Analysis: The goods imported were covered by the description in the DFIA as "food flavour" and no condition was attached to the transferred licence imposing an actual user restriction on the transferee. The transferee of a freely transferable DFIA was not required to establish actual user compliance merely because the SION entry or ITC heading was relied upon by the department. The Tribunal also noted that in similar matters involving the same goods, appellate orders allowing the import had been accepted by the department, and that prior judicial and departmental positions supported clearance of the goods without the stringent conditions imposed by the adjudicating authority. In these circumstances, insisting on a bond for 100% of the value and bank guarantee for 100% of the duty foregone was held to be arbitrary and unsustainable.
Conclusion: The import of saffron under the DFIA was held permissible as "food flavour" without an actual user condition, and the direction to furnish 100% bond and 100% bank guarantee was set aside.

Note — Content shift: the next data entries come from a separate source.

theorem test_vector_loads : [Instr.vldu 0 4 1 0 0 7, .vlds 0 4 1 4 0 7, .vldx 0 4 1 8 0 7].map (v4 (regs [(4, 8)] inStrip)) =
    [[1, 2, 3, 4], [1, 3, 5, 6], [1, 2, 3, 4]] := by decide +kernel
/-- Two by two with a row step of 8 bytes. -/
theorem test_vldm : v4 (inStrip.withCsr { inStrip.hart.csr with dim0 := 0x4_00000002, dim1 := 0x8_00000002 }) (.vldm 0 4 1 2 0 7) =
    [1, 2, 3, 4] := by decide +kernel
theorem test_vector_stores : [Instr.vstu 0 12 1 0 7, .vsts 0 12 1 4 0 7, .vstx 0 12 1 8 0 7].map (fun i =>
    let s := after (exec i (regs [(4, 8)] inStrip))
    (s.hart.strip.buf.length, s.bytes 0x1000 1, (after (exec .sclose s)).bytes 0x1000 1)) =
    [(4, [1], [7]), (4, [1], [7]), (4, [1], [7])] := by decide +kernel
theorem test_vector_atomics : [Instr.vaaddi 0 12 1 8 0, .vamaxi 0 12 1 8 0, .vamini 0 12 1 8 0, .vaswp 0 12 1 8 0, .vaor 0 12 1 8 0,
    .vaand 0 12 1 8 0].map (fun i => leNat ((after (exec .sclose (after (exec i inStrip)))).bytes 0x1008 4)) =
    [10, 7, 3, 7, 7, 3] := by decide +kernel
theorem test_scalar_atomics : [Instr.amoadd 3 1 2 0, .amoswp 3 1 2 0, .amocas 3 1 2 0, .amomax 3 1 2 0].map (fun i =>
    (x3 data i, leNat ((after (exec i data)).bytes 0x1000 8))) =
    [(0x7FFFFFFFFE, 0x8899AB3BCCDDEEFD), (0x7FFFFFFFFE, 0x8899AABBCCDDEEFF), (0x7FFFFFFFFE, 0x7FFFFFFFFE),
     (0x7FFFFFFFFE, 0x7FFFFFFFFE)] := by decide
theorem test_acquire_release : (x3 data (.ldacq 3 1 2), leNat ((after (exec (.strel 1 2 0) data)).bytes 0x1000 8)) =
    (0x7FFFFFFFFE, 0x8899AABBCCDDEEFF) := by decide
theorem test_tlblock_unlock : (let s := regs [(3, 1), (1, 0x1000), (2, 16)] mapped
    let t := after (exec (.tlblock 3 1 2) s)
    ((tget t.hart.locks 1).map (fun l => (l.base, l.len)), (after (exec (.tlbunlk 3) t)).hart.locks.length)) =
    (some (0x1000, 16), 0) := by decide

/-! Matrix state, volumes, engines, user interrupts (R140 to R174). -/

def matrixed : State := after (exec (.mattach 1 2) (regs [(2, 4)] mapped))
/-- A strip of four elements with matrix state attached. -/
def matrixStrip : State := vecs [(8, [0x3F800000, 0x40000000, 0x40400000, 0x40800000])]
  (regs [(3, 5)] (matrixed.withCsr { matrixed.hart.csr with so := true, gvl := 4, vl := 4 }))

theorem test_mattach : (matrixed.x 1, matrixed.core.matrix.map fun m => (m.owner, m.rows, m.mvl)) = (4, some (0, [0, 1, 2, 3], 256)) := by
  decide
theorem test_mdetach : (after (exec .mdetach matrixed)).core.matrix = none := by decide
theorem test_msetvl : (after (exec (.msetvl 4 2) matrixed)).core.matrix.map Matrix.mvl = some 4 := by decide
theorem test_tile_moves : (let t := after (exec (.troww 2 8 (.vi 1)) matrixStrip)
    (v4 t (.trowr 4 2 (.vi 1)), (v4 t (.tcolr 4 2 (.vi 3))).take 2)) =
    ([0x3F800000, 0x40000000, 0x40400000, 0x40800000], [0, 0x40800000]) := by decide +kernel
theorem test_accumulator_moves : (let t := after (exec (.ainsr 1 8 (.vi 2)) matrixStrip); v4 t (.aextr 4 1 (.vi 2))) =
    [0x3F800000, 0x40000000, 0x40400000, 0x40800000] := by decide +kernel
theorem test_no_matrix : (after (exec (.tzero 1) (trapTo 0x9000 strip))).hart.record.fcause = 0x10F := by decide
theorem test_epoll_idle : x3 (regs [(1, 0)] mapped) (.epoll 3 1) = 1 := by decide
theorem test_esig_now : leNat ((after (exec (.esig 4 1 2) (regs [(4, 0)] data))).bytes 0x1000 8) = 0x8899AABBCCDDEEFF := by decide
theorem test_ecopy : (let s := regs [(1, 0x2000)] mapped
    let t := after (exec (.ecopy 2 3 1 0 0 0) s)
    (t.x 3, (t.queue 2).ops.length, (t.queue 1).ops.length)) = (0x8000000000000001, 1, 0) := by decide +kernel
theorem test_uimask : (let t := after (exec (.uimask 3 1) (regs [(1, 0x12)] mapped)); (t.hart.ui.maskEq, t.hart.ui.maskRaise, t.x 3)) =
    (2, true, 0) := by decide
theorem test_uiraise_uiwait : (let s := regs [(1, 77)] (mapped.withUi { mapped.hart.ui with uivec := 0x5000 })
    let t := after (exec .uiwait (after (exec (.uiraise 1) s)))
    (t.hart.pc, t.hart.ui.value, t.hart.ui.kind, t.hart.ui.inHandler)) = (0x5000, 77, 1, true) := by decide
theorem test_uiret : (let t := after (exec .uiret (mapped.withUi { mapped.hart.ui with inHandler := true, uiepc := 0x6000 }))
    (t.hart.pc, t.hart.ui.inHandler)) = (0x6000, false) := by decide

/-! Events. -/

theorem test_strtail_overfull : (after (exec (.strtailWrite 0 1 5) (mapped.putStream 1 { Stream.reset with log2n := 2 }))).streamAt 1 =
    { Stream.reset with log2n := 2, tail := 5, stopped := true, cause := 1 } := by decide
def rooted : State := { mapped with parts := [(0, { Partition.full with roots := [mapped.hart.sup.xlat2] })] }

theorem test_signal : (let c : Cmd := #v[0x303, 0x2000, 0x1000, 9, 0, 0, 0, 0]
    let t := after (exec (.signal 0 1) (rooted.putStream 1 { Stream.reset with xlat := mapped.hart.sup.xlat1, cmd := some c }))
    (leNat (t.bytes 0x1000 8), leNat (t.bytes 0x2000 8), t.msix, (t.streamAt 1).cmd)) = (9, 3, [(0, 1)], none) := by decide +kernel
theorem test_preempt_expiry : (let s : State := { strip with hart := { strip.hart with ctl := { strip.hart.ctl with preempt := true } } }
    let t := after (exec (.preemptionExpiry 0) s)
    (t.hart.run, (tget t.saved 0).isSome)) = (.halted, true) := by decide +kernel
theorem test_path_loss : (after (exec (.pathLoss 5) mapped)).reports = [.pathLost 5] := by decide
theorem test_core_retire : ((after (exec (.coreRetire 7) mapped)).partAt 0).ordinals[7]? = some none := by decide
theorem test_step : (after (step mapped)).hart.pc = 0x400004 := by decide +kernel

/-! ### Witnesses: states and operands that meet the hypotheses of the statements -/

def hitOf : Probe → Hit
  | .hit h => h
  | _ => ⟨0, none⟩

def isHit : Probe → Bool
  | .hit _ => true
  | _ => false

theorem eq_hit {p : Probe} (h : isHit p = true) : p = .hit (hitOf p) := by
  cases p <;> simp_all [isHit, hitOf]

theorem reaches_of {s : State} {va : Word} {n : Nat} {need : Need} (h : isHit (s.probe s.self va n need).2 = true) :
    Reaches s va n need (s.probe s.self va n need).1 (hitOf (s.probe s.self va n need).2) := by
  unfold Reaches; exact Prod.ext rfl (eq_hit h)

theorem unhindered_of {s : State} {st : BitVec 2} {l : List (Nat × Nat)}
    (h : s.fabric.held = [] ∧ ∀ e ∈ s.hart.strip.buf, e.bad = false) : Unhindered s st l :=
  ⟨fun w hw => absurd hw (by simp [h.1]), fun _ => h.2⟩

theorem finds_of {s : State} {loc n : Nat} (h : (s.loadBytes (s.view 0) loc n).2.2 = false)
    (k : s.fabric.held = [] ∧ ∀ e ∈ s.hart.strip.buf, e.bad = false) :
    Finds s loc n (s.loadBytes (s.view 0) loc n).2.1 := ⟨unhindered_of k, _, Prod.ext rfl (Prod.ext rfl h)⟩

theorem goesOut_of {s : State} {st : BitVec 2} {loc : Nat} (h : s.noPath loc = false ∧ s.fabric.held = []) : GoesOut s st loc :=
  ⟨h.1, fun w hw => absurd hw (by simp [h.2])⟩

theorem ok_of {ε α : Type} {x : Except ε α} (h : x.toOption.isSome = true) : ∃ u, x = .ok u := by
  cases x with
  | ok u => exact ⟨u, rfl⟩
  | error e => exact absurd h (by simp [Except.toOption])

theorem eq_ok {ε α : Type} [DecidableEq α] {x : Except ε α} {v : α} (h : x.toOption = some v) : x = .ok v := by
  cases x with
  | ok u => simpa [Except.toOption] using h
  | error e => exact absurd h (by simp [Except.toOption])

def errorIn {ε α : Type} (x : Except ε α) : Option ε :=
  match x with
  | .ok _ => none
  | .error e => some e

theorem eq_error {ε α : Type} {x : Except ε α} {e : ε} (h : errorIn x = some e) : x = .error e := by
  cases x with
  | ok u => exact absurd h (by simp [errorIn])
  | error e => simpa [errorIn] using h

theorem error_of {ε α : Type} {x : Except ε α} (h : x.toOption.isNone = true) : ∃ e, x = .error e := by
  cases x with
  | ok u => exact absurd h (by simp [Except.toOption])
  | error e => exact ⟨e, rfl⟩

theorem some_of {α : Type} {x : Option α} {p : α → Bool} (h : x.any p = true) : ∃ m, x = some m ∧ p m = true := by
  cases x with
  | none => exact absurd h (by simp)
  | some m => exact ⟨m, rfl, by simpa using h⟩

theorem spoilt_iff (s : State) (u : Nat) : ¬ Spoilt s u ↔ s.unitDamaged u = false := by
  refine ⟨unitDamaged_of, fun h k => ?_⟩
  have held {n : Nat} (k : ∃ m, s.ownMatrix = some m ∧ m.damaged.getLsbD n = true) :
      (s.ownMatrix.any fun m => m.damaged.getLsbD n) = true := by
    obtain ⟨m, e, d⟩ := k
    rw [e]; exact d
  rcases k with ⟨a, b⟩ | ⟨a, a', b⟩ | ⟨a, a', b⟩ | ⟨a, a', b⟩ | ⟨a, a', b⟩ <;> unfold State.unitDamaged State.matrixMark at h
  · rw [if_pos a, b] at h; cases h
  · rw [if_neg (by omega), if_pos a', b] at h; cases h
  · rw [if_neg (by omega), if_neg (by omega), if_pos a', Option.any_some, held b] at h; cases h
  · rw [if_neg (by omega), if_neg (by omega), if_neg (by omega), if_neg (by omega), if_pos a', Option.any_some, held b] at h
    cases h
  · rw [if_neg (by omega), if_neg (by omega), if_neg (by omega), if_neg (by omega), if_neg (by omega), if_pos a',
      Option.any_some, held b] at h
    cases h

theorem ready_iff (s : State) (reads writes : List Use) : Ready s reads writes ↔
    s.stripOpen = true ∧ (∀ u ∈ reads, s.unitStale u.unit = false ∧ s.unitDamaged u.unit = false) ∧
    ∀ w ∈ writes, s.hart.strip.readFirst.getLsbD w.unit = false ∧
      ((∃ u ∈ reads, u.unit = w.unit) → s.hart.strip.written.getLsbD w.unit = true) := by
  unfold Ready
  simp only [spoilt_iff]

/-- The page of 64 GiB at 2^36 lies in node 2's memory, and a grant admits its use. -/
def far : State :=
  { data with
    mem := writeCells (writeCells data.mem 0x800018008 (leBytes 8 (2 ^ 36 + 15))) 0x800008008 (leBytes 8 (2 * 2 ^ 44 + 15))
    fabric := { data.fabric with grants := [⟨1, 0, 2, 0, 0, 2 ^ 44, true⟩] } }

/-- The last path to node 2 is lost. -/
def lost : State := { far with fabric := { far.fabric with lost := [2] } }

theorem test_wit_ScalarLoads : ∃ s1 h bs, Reaches data (data.x 1 + BitVec.ofInt 64 (0#11).toInt) 8 .read s1 h ∧
    Finds s1 h.loc 8 bs ∧ data.stripOpen = false :=
  ⟨_, _, _, reaches_of (by decide +kernel), finds_of (by decide +kernel) (by decide +kernel), rfl⟩

/-- The store buffer holds a store of 7 to the doubleword at 0x1000. -/
def stored : State := after (exec (.sd 12 1 0) (regs [(12, 7)] inStrip))

theorem test_wit_ScalarLoads_strip : ∃ s1 h bs, Reaches stored (stored.x 1 + BitVec.ofInt 64 (0#11).toInt) 8 .read s1 h ∧
    Finds s1 h.loc 8 bs ∧ stored.stripOpen = true ∧ (stored.hart.strip.buf.map fun e => (e.loc, e.op)) = [(0x1000, .store (leBytes 8 7))] :=
  ⟨_, _, _, reaches_of (by decide +kernel), finds_of (by decide +kernel) (by decide +kernel), by decide +kernel, by decide +kernel⟩
theorem test_load_of_own_store : (after (exec (.ld 3 1 0) stored)).x 3 = 7 := by decide +kernel
theorem test_wit_ScalarStores : ∃ s1 h, Reaches data (data.x 1 + BitVec.ofInt 64 (0#11).toInt) 8 .write s1 h ∧
    data.stripOpen = false ∧ GoesOut data 0 h.loc ∧ data.mem.wf = true :=
  ⟨_, _, reaches_of (by decide +kernel), rfl, goesOut_of (by decide +kernel), by decide +kernel⟩
theorem test_wit_ScalarStores_strip : ∃ s1 h, Reaches inStrip (inStrip.x 1 + BitVec.ofInt 64 (0#11).toInt) 8 .write s1 h ∧
    inStrip.stripOpen = true ∧ inStrip.hart.strip.used + 1 ≤ 16384 :=
  ⟨_, _, reaches_of (by decide +kernel), by decide +kernel, by decide +kernel⟩
theorem test_wit_ScalarStores_held : ∃ s1 h, Reaches (regs [(1, 2 ^ 36)] lost) ((regs [(1, 2 ^ 36)] lost).x 1 + BitVec.ofInt 64 (0#11).toInt) 8 .write s1 h ∧
    (regs [(1, 2 ^ 36)] lost).stripOpen = false ∧ ¬ GoesOut (regs [(1, 2 ^ 36)] lost) 0 h.loc :=
  ⟨_, _, reaches_of (by decide +kernel), by decide +kernel, fun k => absurd k.1 (by decide +kernel)⟩
theorem test_wit_BranchesAndJumps : ((two.x 2 + BitVec.ofInt 64 (0#11).toInt) &&& ~~~1#64 ≠ 0) ∧ (kernel two).hart.priv = .supervisor := by
  decide
theorem test_wit_MaskToScalar : (1#5).toNat < 8 ∧ Ready counted (mUse 1 1) [] := by
  simp only [ready_iff]; decide +kernel
theorem test_wit_HintsAndWaits : two.stripOpen = false ∧ strip.stripOpen = true ∧ two.hart.run ≠ .waiting .wfi ∧
    (two.withRun (.waiting .wfi)).hart.run = .waiting .wfi := by decide
theorem test_wit_HardwareLoops : two.hart.loops.length < 3 ∧ (4#11 ≠ 0) ∧ two.x 2 ≠ 0 ∧ two.x 0 = 0 ∧
    3 ≤ ({ two with hart := { two.hart with loops := [⟨0, 8, 2⟩, ⟨0, 8, 2⟩, ⟨0, 8, 2⟩] } } : State).hart.loops.length := by decide
theorem test_wit_WorkgroupEnd : ∃ u, two.hart.priv = .user ∧ (two.x 0 + BitVec.ofInt 64 (0#11).toInt) &&& ~~~1#64 = 0 ∧
    two.close = .ok u ∧ ∀ q, q ∈ u.hart.queues.toList → q.ops = [] := ⟨two, by decide, by decide, rfl, by decide⟩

Final Conclusion: The consignment was directed to be released by accepting the DFIA, and the Customs authorities were held not justified in imposing the impugned provisional release conditions.
Ratio Decidendi: Where a transferred DFIA covers the imported goods by description and no actual user condition is attached to the licence, Customs cannot deny the benefit or impose onerous provisional release conditions inconsistent with the licence and the settled appellate position.